• Task requirements
Here is the task for the records below: repeat exactly the lines from the one with "let near := [xs.1, ys.1, zs.1].foldl" to the one with "below the root", both included, and nothing else.

• Dataset records
/-! ### Traversal (R181, R418) -/

/-- Entry and exit of one axis of a box; a NaN gives way to the other bound. A ray that does not move along the axis is between the
two planes, or on one of them, for ever (log entry 89). -/
def slab (o d lo hi : Nat) : Nat × Nat :=
  if d % 2 ^ 31 = 0 && fle lo o && fle o hi then (fp32.signed true fp32.infCode, fp32.infCode)
  else
    let a := fdiv (fsub lo o) d
    let b := fdiv (fsub hi o) d
    (fp32.pick false a b, fp32.pick true a b)

/-- The t at which a ray enters a box at or before tmax; none where it misses it. -/
def boxEntry (r : Ray) (lo hi : Vec3) : Option Nat :=
  let o := Vec3.ofList r.origin
  let d := Vec3.ofList r.dir
  let xs := slab o.x d.x lo.x hi.x
  let ys := slab o.y d.y lo.y hi.y
  let zs := slab o.z d.z lo.z hi.z
  let near := [xs.1, ys.1, zs.1].foldl (fp32.pick true) r.tmin.toNat
  let far := [xs.2, ys.2, zs.2].foldl (fp32.pick false) r.tmax.toNat
  if fle near far then some near else none

/-- Child c of a node's 128 bytes, with the t at which the ray enters its box; a child more than 14 levels below the root
is a miss. -/
def childOf (r : Ray) (node : Nat) (depth : Nat) (bs : List Byte) (c : Nat) : Option (Nat × RayItem) :=
  let ty := imageField bs 4 1 / 4 ^ c % 4
  let ix := imageField bs (0x70 + 4 * c) 4
  let count := imageField bs (5 + c) 1
  let item : Option RayItem := match ty with
    | 1 => if depth < 14 then some (.node ix (depth + 1)) else none
    | 2 => if count = 0 then none else some (.run node ix ix (ix + count))
    | _ => none
  item.bind fun i =>
    (boxEntry r (vec3At bs (0x10 + 24 * c)) (vec3At bs (0x10 + 24 * c + 12))).map fun t => (t, i)

/-- A node with a reserved type or non-zero reserved bytes is empty. -/
def nodeEmpty (bs : List Byte) : Bool :=
  (List.range 4).any (fun c => imageField bs 4 1 / 4 ^ c % 4 == 3) || imageField bs 9 7 != 0

/-- The children of a node that a ray visits, in ascending entry t, ties to the lower child. -/
def childrenOf (r : Ray) (node depth : Nat) (bs : List Byte) : List RayItem :=
  if nodeEmpty bs then []
  else
    (sortBy (fun (a b : Nat × RayItem) => fle a.1 b.1) ((List.range 4).filterMap (childOf r node depth bs))).map
      fun x => x.2

/-- The edge-and-determinant test of R418: t, u and v. -/
def hitOf (r : Ray) (bs : List Byte) : Option (Nat × Nat × Nat) :=
  let v0 := vec3At bs 0
  let d := Vec3.ofList r.dir
  let e1 := (vec3At bs 0x0C).sub v0
  let e2 := (vec3At bs 0x18).sub v0
  let p := d.cross e2
  let det := e1.dot p
  let w := (Vec3.ofList r.origin).sub v0
  let u := fdiv (w.dot p) det
  let q := w.cross e1
  let v := fdiv (d.dot q) det
  let t := fdiv (e2.dot q) det
  let one := 0x3F800000
  if !(fp32.decode det).isZero && !(fp32.decode det).isNan && fle 0 u && fle 0 v && fle (fadd u v) one &&
      fle r.tmin.toNat t && fle t r.tmax.toNat then some (t, u, v)
  else none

• Result of the exercise
  let near := [xs.1, ys.1, zs.1].foldl (fp32.pick true) r.tmin.toNat
  let far := [xs.2, ys.2, zs.2].foldl (fp32.pick false) r.tmax.toNat
  if fle near far then some near else none

/-- Child c of a node's 128 bytes, with the t at which the ray enters its box; a child more than 14 levels below the root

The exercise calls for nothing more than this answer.